OWLAPI 4 is required to be compatible with Java 8, though.

Different behaviour with different Java versions is an added headache :-(

As far as I understand, the 403 error is a separate issue caused by the server blocking requests if it does not like the headers (e.g., coming from Java 8). This could be easily resolved by setting a custom user agent, which is a good idea anyway to ensure consistency across different environments:

@Before 
public void init() {
    System.setProperty("http.agent", "Mozilla/5.0 (Windows NT 10.0; Win64; x64) AppleWebKit/537.36 (KHTML, like Gecko) Chrome/126.0.0.0 Safari/537.36");
}

(In case you are wondering, I just took the most popular user agent.)
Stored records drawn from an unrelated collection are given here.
-- ==== Sys2Proof/Laws/Table.lean ====
section
/-! SUPPORT. Tables and byte buffers: read after write, and the canonical form kept. -/

namespace Sys2Proof.Machine

variable {α : Type}

/-- Read after write: the new value at its key, every other key as before. -/
theorem tabGet_tabSet (m : List (Nat × α)) (a x : Nat) (v : α) :
    tabGet (tabSet m a v) x = if x = a then some v else tabGet m x := by
  induction m with
  | nil => simp only [tabSet, tabGet, eq_comm]
  | cons e r ih =>
    obtain ⟨k, w⟩ := e
    simp only [tabSet]
    split_ifs with h1 h2 h3 h3 <;> simp_all [tabGet] <;> grind

/-- After a key is erased it is not listed, and every other key is as before. -/
theorem tabGet_tabErase (m : List (Nat × α)) (a x : Nat) :
    tabGet (tabErase m a) x = if x = a then none else tabGet m x := by
  unfold tabErase
  induction m with
  | nil => simp [tabGet]
  | cons e r ih =>
    obtain ⟨k, w⟩ := e
    by_cases h : k = a
    · subst h
      simp only [ne_eq, not_true_eq_false, decide_false, Bool.false_eq_true, not_false_eq_true, List.filter_cons_of_neg,
        ih, tabGet]
      grind
    · simp only [ne_eq, h, not_false_eq_true, decide_true, List.filter_cons_of_pos, tabGet, ih]
      grind

/-- What a write can leave among the entries. -/
theorem mem_tabSet {m : List (Nat × α)} {a : Nat} {v : α} {e : Nat × α} (h : e ∈ tabSet m a v) :
    e = (a, v) ∨ e ∈ m := by
  induction m with
  | nil => simpa [tabSet] using h
  | cons x r ih =>
    obtain ⟨k, w⟩ := x
    simp only [tabSet] at h
    split_ifs at h <;> simp_all <;> tauto

/-- A write keeps the keys rising. -/
theorem rising_tabSet {m : List (Nat × α)} (a : Nat) (v : α) (h : Rising m) : Rising (tabSet m a v) := by
  induction m with
  | nil => simp [tabSet]
  | cons x r ih =>
    obtain ⟨k, w⟩ := x
    obtain ⟨hk, hr⟩ := List.pairwise_cons.mp h
    simp only [tabSet]
    split_ifs with h1 h2
    · refine List.pairwise_cons.mpr ⟨fun y hy => ?_, h⟩
      rcases List.mem_cons.mp hy with rfl | hy
      · exact h1
      · exact Nat.lt_trans h1 (hk y hy)
    · exact List.pairwise_cons.mpr ⟨fun y hy => h2 ▸ hk y hy, hr⟩
    · refine List.pairwise_cons.mpr ⟨fun y hy => ?_, ih hr⟩
      rcases mem_tabSet hy with rfl | hy
      · show k < a
        omega
      · exact hk y hy

/-- A write inside the capacity keeps the keys inside it. -/
theorem keysBelow_tabSet {cap : Nat} {m : List (Nat × α)} {a : Nat} (v : α) (ha : a < cap) (h : KeysBelow cap m) :
    KeysBelow cap (tabSet m a v) := fun e he => by
  rcases mem_tabSet he with rfl | he
  · exact ha
  · exact h e he

/-- Erasing a key keeps the keys rising. -/
theorem rising_tabErase {m : List (Nat × α)} (a : Nat) (h : Rising m) : Rising (tabErase m a) :=
  List.Pairwise.filter _ h

/-- Every entry left by an erase was there before. -/
theorem mem_of_mem_tabErase {m : List (Nat × α)} {a : Nat} {e : Nat × α} (h : e ∈ tabErase m a) : e ∈ m :=
  List.mem_of_mem_filter h

/-- A listed value belongs to an entry. -/
theorem mem_of_tabGet {m : List (Nat × α)} {a : Nat} {v : α} (h : tabGet m a = some v) : (a, v) ∈ m := by
  induction m with
  | nil => simp [tabGet] at h
  | cons x r ih =>
    obtain ⟨k, w⟩ := x
    simp only [tabGet] at h
    split_ifs at h with hk
    · simp_all
    · exact List.mem_cons_of_mem _ (ih h)

/-- In a canonical table an entry's value is what its key reads as. -/
theorem tabGet_of_mem {m : List (Nat × α)} {a : Nat} {v : α} (hm : Rising m) (h : (a, v) ∈ m) :
    tabGet m a = some v := by
  induction m with
  | nil => simp at h
  | cons x r ih =>
    obtain ⟨k, w⟩ := x
    obtain ⟨hk, hr⟩ := List.pairwise_cons.mp hm
    rcases List.mem_cons.mp h with h | h
    · simp_all [tabGet]
    · have hlt := hk _ h
      rw [tabGet, if_neg (by simp only at hlt; omega)]
      exact ih hr h

/-! ## Byte buffers -/

/-- A write inside its capacity keeps a buffer's canonical form. -/
theorem Buf.wf_tabSet {cap : Nat} {m : Buf} {a : Nat} (b : Byte) (ha : a < cap) (h : Buf.wf cap m) :
    Buf.wf cap (tabSet m a b) :=
  ⟨rising_tabSet a b h.1, keysBelow_tabSet b ha h.2⟩

/-- Every entry of a buffer filled from `k` on has a key of the range. -/
theorem mem_bufFrom {bs : List Byte} {k : Nat} {e : Nat × Byte} (h : e ∈ bufFrom k bs) :
    k ≤ e.1 ∧ e.1 < k + bs.length := by
  induction bs generalizing k with
  | nil => simp [bufFrom] at h
  | cons b bs ih =>
    rcases List.mem_cons.mp h with rfl | h
    · exact ⟨Nat.le_refl _, by simp⟩
    · have := ih h
      simp only [List.length_cons]
      omega

/-- A filled buffer is in canonical form. -/
theorem Buf.wf_bufFrom {bs : List Byte} {k cap : Nat} (h : k + bs.length ≤ cap) : Buf.wf cap (bufFrom k bs) := by
  refine ⟨?_, fun e he => by have := mem_bufFrom he; omega⟩
  induction bs generalizing k with
  | nil => simp [bufFrom]
  | cons b bs ih =>
    simp only [List.length_cons] at h
    refine List.pairwise_cons.mpr ⟨fun y hy => ?_, ih (by omega)⟩
    have := mem_bufFrom hy
    show k < y.1
    omega

/-- What a buffer filled from `k` on reads as. -/
theorem tabGet_bufFrom (bs : List Byte) (k x : Nat) :
    tabGet (bufFrom k bs) x = if k ≤ x then bs[x - k]? else none := by
  induction bs generalizing k with
  | nil => simp [bufFrom, tabGet]
  | cons b bs ih =>
    simp only [bufFrom, tabGet, ih]
    rcases Nat.lt_trichotomy k x with h | h | h
    · rw [if_neg (by omega), if_pos (by omega), if_pos (by omega)]
      obtain ⟨d, hd⟩ : ∃ d, x - k = d + 1 := ⟨x - k - 1, by omega⟩
      rw [hd, List.getElem?_cons_succ]
      congr 1
      omega
    · subst h
      simp
    · rw [if_neg (by omega), if_neg (by omega), if_neg (by omega)]

/-- The first `k` bytes are as many as `k`. -/
theorem bufTake_length {m : Buf} {k : Nat} {w : List Byte} (h : bufTake m k = some w) : w.length = k := by
  induction k generalizing w with
  | zero => simp_all [bufTake]
  | succ k ih =>
    simp only [bufTake] at h
    split at h
    · next xs b h1 h2 =>
      obtain rfl := Option.some.inj h
      simp [ih h1]
    · simp at h

/-- The first `k` bytes can be read exactly when each of them has been written. -/
theorem bufTake_isSome {m : Buf} {k : Nat} :
    (bufTake m k).isSome = true ↔ ∀ i, i < k → (tabGet m i).isSome = true := by
  induction k with
  | zero => simp [bufTake]
  | succ k ih =>
    simp only [bufTake]
    constructor
    · intro h i hi
      split at h
      · next xs b h1 h2 =>
        rcases Nat.lt_succ_iff_lt_or_eq.mp hi with hi | rfl
        · exact ih.mp (by simp [h1]) i hi
        · simp [h2]
      · simp at h
    · intro h
      obtain ⟨xs, hxs⟩ := Option.isSome_iff_exists.mp (ih.mpr fun i hi => h i (by omega))
      obtain ⟨b, hb⟩ := Option.isSome_iff_exists.mp (h k (by omega))
      simp [hxs, hb]

/-- Reading the first bytes depends on those entries only. -/
theorem bufTake_congr {m m' : Buf} {k : Nat} (h : ∀ i, i < k → tabGet m i = tabGet m' i) :
    bufTake m k = bufTake m' k := by
  induction k with
  | zero => rfl
  | succ k ih =>
    rw [bufTake, bufTake, ih fun i hi => h i (by omega), h k (by omega)]

/-- A write at the end lengthens what can be read by one byte. -/
theorem bufTake_tabSet_succ {m : Buf} {k : Nat} {w : List Byte} (b : Byte) (h : bufTake m k = some w) :
    bufTake (tabSet m k b) (k + 1) = some (w ++ [b]) := by
  have h1 : bufTake (tabSet m k b) k = some w := by
    rw [← h]
    refine bufTake_congr fun i hi => ?_
    rw [tabGet_tabSet, if_neg (by omega)]
  rw [bufTake, h1, tabGet_tabSet]
  simp

/-- The first bytes of a filled buffer. -/
theorem bufTake_bufFrom (w : List Byte) {k : Nat} (h : k ≤ w.length) : bufTake (bufFrom 0 w) k = some (w.take k) := by
  induction k with
  | zero => simp [bufTake]
  | succ k ih =>
    have hk : k < w.length := by omega
    rw [bufTake, ih (by omega), tabGet_bufFrom, if_pos (Nat.zero_le k), Nat.sub_zero, List.getElem?_eq_getElem hk]
    simp only [List.take_add_one, List.getElem?_eq_getElem hk, Option.toList]

end Sys2Proof.Machine
end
Alternatively, you can use (a different version of) the same ontology from bioportal. Just change the URL "http://purl.org/dc/terms/" used within test.ofn and test.rdf to:

"https://data.bioontology.org/ontologies/DCT/submissions/1/download?apikey=8b5b7825-538d-40e0-9e9e-5ab9274a9aeb"

For me, both versions of tests (with user agent or with updated URL) work consistently (one test failing the other is not) across all the version of Java I have:

Running on Java 21, I get no exceptions and the tests pass.
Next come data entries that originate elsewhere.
/-- Settles O1, by bit 7 of the accumulator before the shift. -/
theorem crcBitStep : Obligations.CrcBitStep := by
  intro r d s
  refine ⟨decodeCec_crcBit r d, _, exec_crcBit r s, ?_⟩
  rw [accOf_setAcc]
  exact ⟨rfl, fun h => crcBit_of_msb (by rwa [BitVec.msb_eq_getLsbD_last]),
    fun h => crcBit_of_not_msb (by rwa [BitVec.msb_eq_getLsbD_last])⟩

/-- Settles O2: the eight steps of `T` are `CRC.BIT` iterated. -/
theorem crcByteAbsorbs : Obligations.CrcByteAbsorbs := by
  intro r b s
  refine ⟨decodeCec_crcByte r b, _, exec_crcByte r b s, ?_⟩
  rw [accOf_setAcc]
  exact ⟨rfl, crcShift8_eq_iterate _⟩

/-- Settles O3: the reserved code decodes to a reject, and the move that fetches it leaves the state alone (log 2). -/
theorem crcClearAndReserved : Obligations.CrcClearAndReserved := by
  intro r d s
  exact ⟨decodeCec_crcClr r d, exec_crcClr r s, accOf_setAcc r _ s, decodeCec_reserved r d,
    makeMove_of_decode_error (e := .cec r _) rfl (decodeCec_reserved r d)⟩

end Sys2Proof.Proofs

/-! SUPPORT. The storage controller's commands one by one, and the erase pass turn by turn (41_nv_mirror.md,
R152 to R157, R211). -/

namespace Sys2Proof.Machine

variable {s : State}

/-! ## A command that changes a cell, inside the array and outside it -/

theorem nvRefuses_of_le {a : Cnt} (ha : Config.CAP ≤ a.toNat) : nvRefuses a = true := decide_eq_true ha

theorem nvRefuses_of_lt {a : Cnt} (ha : a.toNat < Config.CAP) : nvRefuses a = false := decide_eq_false ha.not_ge

/-- An address at or above `CAP` is refused: `NVFAULT` is set and that is all (R62, R156). -/
theorem nvChange_of_le {a : Cnt} (f : NvCell → NvCell) (d : DeviceInst) (ha : Config.CAP ≤ a.toNat) :
    nvChange a f d = { d with nvfault := true } :=
  if_pos (nvRefuses_of_le ha)

/-- Inside the array a command changes the cells and no register (R153 to R155). -/
theorem nvChange_of_lt {a : Cnt} (f : NvCell → NvCell) (d : DeviceInst) (ha : a.toNat < Config.CAP) :
    nvChange a f d = { d with nv := (nvChange a f d).nv } := by
  unfold nvChange
  rw [nvRefuses_of_lt ha]
  rfl

theorem nvCell_nvChange_of_lt {a : Cnt} (f : NvCell → NvCell) (d : DeviceInst) (ha : a.toNat < Config.CAP) (x : Nat) :
    nvCell (nvChange a f d).nv x = if x = a.toNat then f (nvCell d.nv x) else nvCell d.nv x := by
  split
  · next hx => rw [hx, nvCell_nvChange_self f d ha]
  · next hx => exact nvCell_nvChange_of_ne f d hx

/-- What a plain write leaves in a cell of the array, by the tag and the byte it finds there (R153). -/
theorem writtenCell_nvCell (m : NvMem) (a : Nat) (b : Byte) :
    writtenCell a (nvCell m a) b =
      if nvTag m a = .erased then programmedCell b else programmedCell (Config.nvOverwrite (nvVal m a) b) := rfl

/-! ## The commands of the port -/

/-- The state after a storage command that makes `f` of the cell at `a`. -/
def afterNvChange (a : Cnt) (f : NvCell → NvCell) (s : State) : State :=
  setReply (nvReply a .none) (setDev (nvChange a f s.dev) s)

theorem exec_nvRead (a : Cnt) (s : State) : exec (.nvRead a) s =
    .next (setReply (nvReply a (.byte (nvVal s.dev.nv a.toNat))) (setDev (nvReadEffect a s.dev) s)) := rfl

theorem exec_nvWrite (a : Cnt) (b : Byte) (s : State) :
    exec (.nvWrite a b) s = .next (afterNvChange a (writtenCell a.toNat · b) s) := rfl

theorem exec_nvErase (a : Cnt) (s : State) :
    exec (.nvErase a) s = .next (afterNvChange a (fun _ => erasedCell) s) := rfl

theorem exec_nvErwr (a : Cnt) (b : Byte) (s : State) :
    exec (.nvErwr a b) s = .next (afterNvChange a (fun _ => programmedCell b) s) := rfl

@[simp] theorem afterNvChange_dev (a : Cnt) (f : NvCell → NvCell) (s : State) :
    (afterNvChange a f s).dev = nvChange a f s.dev := rfl
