-- ==== Sys2Proof/Syntax.lean ====
section
/-! DEFINITION. The commands of the device: one constructor per row of the table of operations and events, and the types of
their operands. A row's operands are what the event brings from outside: the descriptor that is armed, the value written,
the carriage or frame that arrives, the unit on which a limit passes. -/
namespace Sys2Proof

/-- Who makes a register access: the host through the upstream port, the Coachman complex, the Guard (R17), or the board
management controller, which reads over I3C at the 7-bit address it names (R540, R583). -/
inductive Agent where
  | host
  | coachman
  | guard
  | bmc (addr : Nat)
deriving DecidableEq, Repr

/-- Where a command was armed from (R592): ring r, the Coachman complex's own queues, or the tile sequencer of a Coach. -/
inductive Source where
  | ring (r : Nat)
  | coachman
  | seq (n : Nat)
deriving DecidableEq, Repr

/-- The condition of a memory line (R298, R299). -/
inductive LineState where
  | good
  | ce
  | ue
  | poison
deriving DecidableEq, Repr

/-- Why a command is killed (Table 06-15, R219). -/
inductive KillCause where
  /-- a residue or duplicated-adder mismatch: run again until KILLMAX -/
  | residue
  /-- a fault after which the command completes FAILED -/
  | failed
  /-- pre-emption or job end: completes ABORTED -/
  | aborted
  /-- fabric loss of a GROUP-class command: run again -/
  | fabric
deriving DecidableEq, Repr

/-- A host configuration request: one of no effect in this model, the write that sets CXL.cache, a read of Interrupt Pin, a
search of the capability list for a PCI capability (R441), or a DOE Table Access (R440). -/
inductive CfgReq where
  | plain
  | cacheEnable (on : Bool)
  | interruptPin
  | findCap (id : Nat)
  | tableAccess
deriving DecidableEq, Repr

/-- A device that enumeration finds below a downstream port (R448): its bus, device and function word, whether it is a
Type 3 device directly attached or below one switch, and its capacity in bytes. -/
structure DsDevice where
  bdf   : Nat
  used  : Bool
  bytes : Nat
deriving DecidableEq, Repr

/-- The fields of a Harness request (Table 19-4). A request with a reserved OP may come by any row of the port. -/
structure HReq where
  op     : Nat
  target : Nat
  idx    : Nat
  space  : Bool
  rsv    : Nat
  addr   : Word64
  data   : Word64
deriving DecidableEq, Repr

/-- An error that an array makes while it forms a sum (R170): the exact pass sum is off by `d` units of its last place, the
addition into an integer accumulator is off by `d`, the two adders of a duplicated addition into a floating accumulator
disagree, or those of the final subtraction of a three-product element, which follows its last pass. -/
inductive FaultAt where
  | sum (d : Int)
  | acc (d : Int)
  | adder
  | final
deriving DecidableEq, Repr

/-- An error in a command pass, at a row of its chunk and a column of its tile. -/
structure PassFault where
  row : Nat
  col : Nat
  at_ : FaultAt
deriving DecidableEq, Repr

/-- A pass as it begins: its Coach, and the errors that the arrays make in it. -/
structure PassStart where
  coach  : Nat
  faults : List PassFault
deriving DecidableEq, Repr

/-- An error in a fill pass of an array. -/
structure FillFault where
  array : Nat
  at_   : FaultAt
deriving DecidableEq, Repr

/-- A carriage as it travels: the 64-byte header (Table 03-11) and the payload bytes. -/
structure Carriage where
  hdr     : Line
  payload : List Byte
deriving DecidableEq, Repr

/-- A management message (Table 10-2) without its MSG code, which the row names. -/
structure Mgmt where
  level : Nat
  pairs : Nat
  lfail : Nat
deriving DecidableEq, Repr

/-- The TYPE of a link frame (Table 10-1). -/
inductive FrameType where
  | data
  | reserved
  | retry
  | mgmt
deriving DecidableEq, Repr

/-- A power domain that the device gates by itself (Table 17-1). -/
inductive Domain where
  | coachArrays (n : Nat)
  | coachControl (n : Nat)
  | postilion (p : Nat)
  | core (k : Nat)
  | hitchPair (m : Nat)
  | dsPort (q : Nat)
  | collective
  | dray
  | fabricAgent
deriving DecidableEq, Repr

/-- The straps sampled at a reset release (R583), whether CORECLK runs, and the planes whose FABCLK runs, as a mask (R581). -/
structure Straps where
  i3cAddr : Nat
  refmode : Bool
  testen  : Bool
  coreclk : Bool
  fabclk  : Nat
deriving DecidableEq, Repr

/-- A Guard command (R542) without its CMD, which the row names: the I3C controller that sent it, the 7-bit address it sent it to, LEN, NONCE, UID, whether
the bytes that must be zero are zero, the payload, and whether both signatures verify against the keys of Table 18-6: the
Guard holds a hash of those keys, and where it has the keys from is not stated (log entry 69). -/
structure GReq where
  ctl     : Nat
  addr    : Nat
  len     : Nat
  nonce   : Word64
  uid     : BitVec 128
  zeros   : Bool
  payload : List Byte
  sigOk   : Bool
deriving DecidableEq, Repr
That is strange. As I said, I obtain the same results with all versions of java. Can you tell the exact version of Java and the OS that you use? I run tests from Eclipse 2024-06 (4.32.0) Build id: 20240606-1231 from MacOS 14.5 (23F79)

Worth noting that adding the import didn't work with any format, in default config, if an ontology with the right IRI was not already in the manager, and worked in all cases otherwise.

What do you mean by "adding the import"? Programmatically using OWL API?